Eligibility Criteria
Inclusion Criteria: Symptom collection phase The inclusion criteria for patients are as follows: * Individuals who have received full information on the organization of the research and who have not objected to their participation and to the use of their data. * Adults aged 18 and over * Patients with end-stage renal disease treated by dialysis in participating dialysis units * Patients able to answer questionnaires Process evaluation phase The inclusion criteria for healthcare professionals are as follows: * Individuals who have received full information on the organization of the research and who have not objected to their participation and to the use of their data. * Patients with end-stage renal disease treated by dialysis in participating dialysis units. * Doctors and nurses working in the dialysis unit taking part in the study. Exclusion Criteria: The non-inclusion criteria for patients are as follows: * Minors * Patients under legal protection, guardianship or curatorship * Patient not communicating or unable to give consent * Patient not being treated in a dialysis unit participating in the study * Patients being treated temporarily in a participating dialysis unit (respite care, vacationers, etc.) * Patient with cognitive disorders * Patient unable or unwilling to answer questionnaires The non-inclusion criteria for healthcare professionals are as follows: * Non-voluntary healthcare professional * Healthcare professional not working in the participating facility
Contact & Investigator
Francis GUILLEMIN, MD, PhD
PRINCIPAL INVESTIGATOR
Centre d'Investigation Clinique - Epidémiologie Clinique 1433
Frequently Asked Questions
Who can join the NCT06257134 clinical trial?

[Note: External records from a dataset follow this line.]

-- ==== Sys2Proof/Syntax.lean ====
section
/-! DEFINITION. The commands of the block: one constructor for each row of spec/opcode_table.json. A command is an access of the
host or of the management port, a packet or a pin event from outside, an instruction of a pixel engine, or the completion of a
process of the part. Its operands are what the spec makes the access or the event carry; what the environment alone decides
(bytes a flash delivers, a temperature, which test failed) is an operand too (notes/assumptions/1.md). -/
namespace Sys2Proof

/-- Who makes an access: the host through PCIe, or the management controller through the SPI target (R39, R16). -/
inductive Requester where
  | host
  | mgmt
deriving DecidableEq, Repr

/-- The fuse map of a die (R46): slot number; spare assignments of its SRAM macros, in the words of R394 (DESIGN CHOICE:
notes/assumptions/46.md); factory trims, words 0 to 62 of the trim set (R445); nominal delays of the pace monitor chains of blocks 0 to 7
(R48), and their RATIO (R449); the fuse identity that word 63 of a trim set covers (R445); and whether its record store array is readable
(R427), which the fuse load finds out. -/
structure FuseMap where
  slot    : Nat
  spares  : List (Nat × Nat)
  trims   : List Word
  nominal : List Nat
  ratio   : List Nat
  ident   : List Byte
  store   : Bool
deriving DecidableEq, Repr

/-- What an ECC checker answers to a code word (R50, R379). -/
inductive EccCheck where
  | noError
  | corrected (pos : Nat)
  | uncorrectable
deriving DecidableEq, Repr

/-- A fault that self-test item 3 finds in an on-chip memory (R49), and the spare that would repair it: MEMID, instance, macro, kind
(0 row, 1 column), row or bit column (R394). -/
structure MemFault where
  memid : Nat
  inst  : Nat
  mac   : Nat
  kind  : Nat
  addr  : Nat
deriving DecidableEq, Repr

/-- What self-test finds on one die (R48 to R50): `items`, the outcome of items 1, 2 and 5 (its write-read test), bit k − 1 set when item k
failed; the faults of item 3; what each SRAM and each DRAM ECC checker answers to the patterns P0 to P7; the measured delays of the
pace monitor chains; the cells whose engine check fails; installed GiB, trained channels and data rate of the die's LPDDR5X. -/
structure DieTest where
  items   : Nat
  faults  : List MemFault
  sram    : List (List EccCheck)
  dram    : List (List EccCheck)
  chains  : List Nat
  engines : List Nat
  gib     : Nat
  chOk    : Nat
  mts     : Nat
deriving DecidableEq, Repr

/-- What a scrub read meets (R389, R390): the next protected DRAM word, with the code bits that have flipped in it since it was
written, or a word of an on-chip memory with its syndrome. -/
inductive ScrubWhat where
  | dram (upset : List Nat)
  | sram (memid inst word synd : Nat)
deriving DecidableEq, Repr

/-- What goes wrong while the record store writes (R428 to R430): verify reads that fail on die 0 and die 1, dies on which a sector
erase fails, and, where a reset or a supply loss cuts the command short, how many of its steps (a byte programmed, a sector erased) are
done by then and which bits of the step in progress are still 1. -/
structure NvmFail where
  verify : List Nat
  erase  : List Nat
  cut    : Option (Nat × Byte)
deriving DecidableEq, Repr

/-- What a partner chip declares of itself in DECL parts 0 and 1 (R278). -/
structure Decl where
  classL    : Bool
  last      : Bool
  fwdRelay  : Nat
  backRelay : Nat
  tol       : Nat
  turn      : Nat
  lamps     : Nat
  keepMax   : Nat
  pid       : Nat
  widths    : Nat
  rows      : Nat
deriving DecidableEq, Repr

/-- What a line start finds on one die: phase error against die 0 in ticks (R86), oscillations of each block's pace chain (R449), µs since
the regulator's last acknowledgement (R451), whether the measuring window began before the region reached Run (R465), whether the source
lines that a streamed line needs have not arrived (R115), whether the timebase event FIFO has dropped an event, the lanes whose back-channel
FIFO or hold buffer has lost a block (R31, R464), and the words with a bit error that the users of the on-chip memories have read since the
line before: MEMID, instance, word, syndrome (R239, R368); and the partners of the die's strands, as lane and place, that have met a damaged
control block which no other command carries (R269, R288). -/
structure LineDie where
  lockErr : Int
  chains  : List Nat
  us      : Nat
  slept   : Bool
  late    : Bool
  tbOvf   : Bool
  backOvf : Nat
  sram    : List (Nat × Nat × Nat × Nat)
  rxBad   : List (Nat × Nat)
deriving DecidableEq, Repr



/-- A command block at the partners of a strand: its TAG, and the places of the chain at which it fails its check (R269, R273). -/
structure CmdRx where
  tag : Nat
  bad : List Nat
deriving DecidableEq, Repr

/-- A ROW at the partners: the places that it reaches after its T_ON, and those at which it fails its check (R269, R286). -/
structure RowRx where
  late : List Nat
  bad  : List Nat
deriving DecidableEq, Repr

/-- A launch marker at a partner: its timing point, and whether it arrives damaged: a packet by its packet check (`some false`) or by its
header (`some true`), a block by either (R269, R274, R275). -/
structure MarkerRx where
  tp  : Int
  bad : Option Bool
deriving DecidableEq, Repr

/-- A launch marker as the part sends it: its frame, and ADJ of its slot (R275). -/
structure MarkerTx where
  frame : Nat
  adj   : Nat
deriving DecidableEq, Repr

/-- A launch at place `k` of a chain: the partner's temperature, and the lamps that it finds open or short (R287, R288). -/
structure LaunchAt where
  k     : Nat
  temp  : Nat
  found : List (Nat × Bool)
deriving DecidableEq, Repr

/-- A back block that is discarded: for its CRC, or else for its type, and the place of its sender (R269, R279). -/
structure BadBlock where
  crc : Bool
  k   : Option Nat
deriving DecidableEq, Repr

/-- Who sends a DRAM request: its class (R374), and the die of the unit, which records an address error of a die that is not live (R373). -/
structure DramReq where
  cls : Nat
  die : Nat
deriving DecidableEq, Repr

/-- The bytes of a read frame of the management port, and whether the data is not ready in time (R487). -/
structure ReadFrame where
  body : List Byte
  late : Bool
deriving DecidableEq, Repr

/-- What a drive shows when it is initialised (R351): its controller is ready within 1,000 ms, LBA size and metadata of namespace 1 in
bytes, and MDTS as the power of two of 4 KiB pages, 0 for no limit. -/
structure NvmeId where
  ready : Bool
  lba   : Nat
  md    : Nat
  mdts  : Nat
deriving DecidableEq, Repr

/-- A drive that comes up: what it shows, and what has been written to it elsewhere, as byte offsets and bytes (R352, R357). -/
structure NvmeDrive where
  id      : NvmeId
  content : List (Nat × List Byte)
deriving DecidableEq, Repr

This trial is open to participants of all sexes, aged 18 Years or older, studying End Stage Renal Disease. Full inclusion and exclusion criteria are listed in the Eligibility Criteria section. Always confirm your eligibility with the research team before applying.
Is NCT06257134 currently recruiting?
Yes, NCT06257134 is actively recruiting participants. Contact the research team at n.juge@chru-nancy.fr for enrollment information.
Where is the NCT06257134 trial being conducted?
This trial is being conducted at Gradignan, France, Vandœuvre-lès-Nancy, France, Vandœuvre-lès-Nancy, France.
Who is sponsoring the NCT06257134 clinical trial?
NCT06257134 is sponsored by Central Hospital, Nancy, France. The principal investigator is Francis GUILLEMIN, MD, PhD at Centre d'Investigation Clinique - Epidémiologie Clinique 1433. The trial plans to enroll 2,293 participants.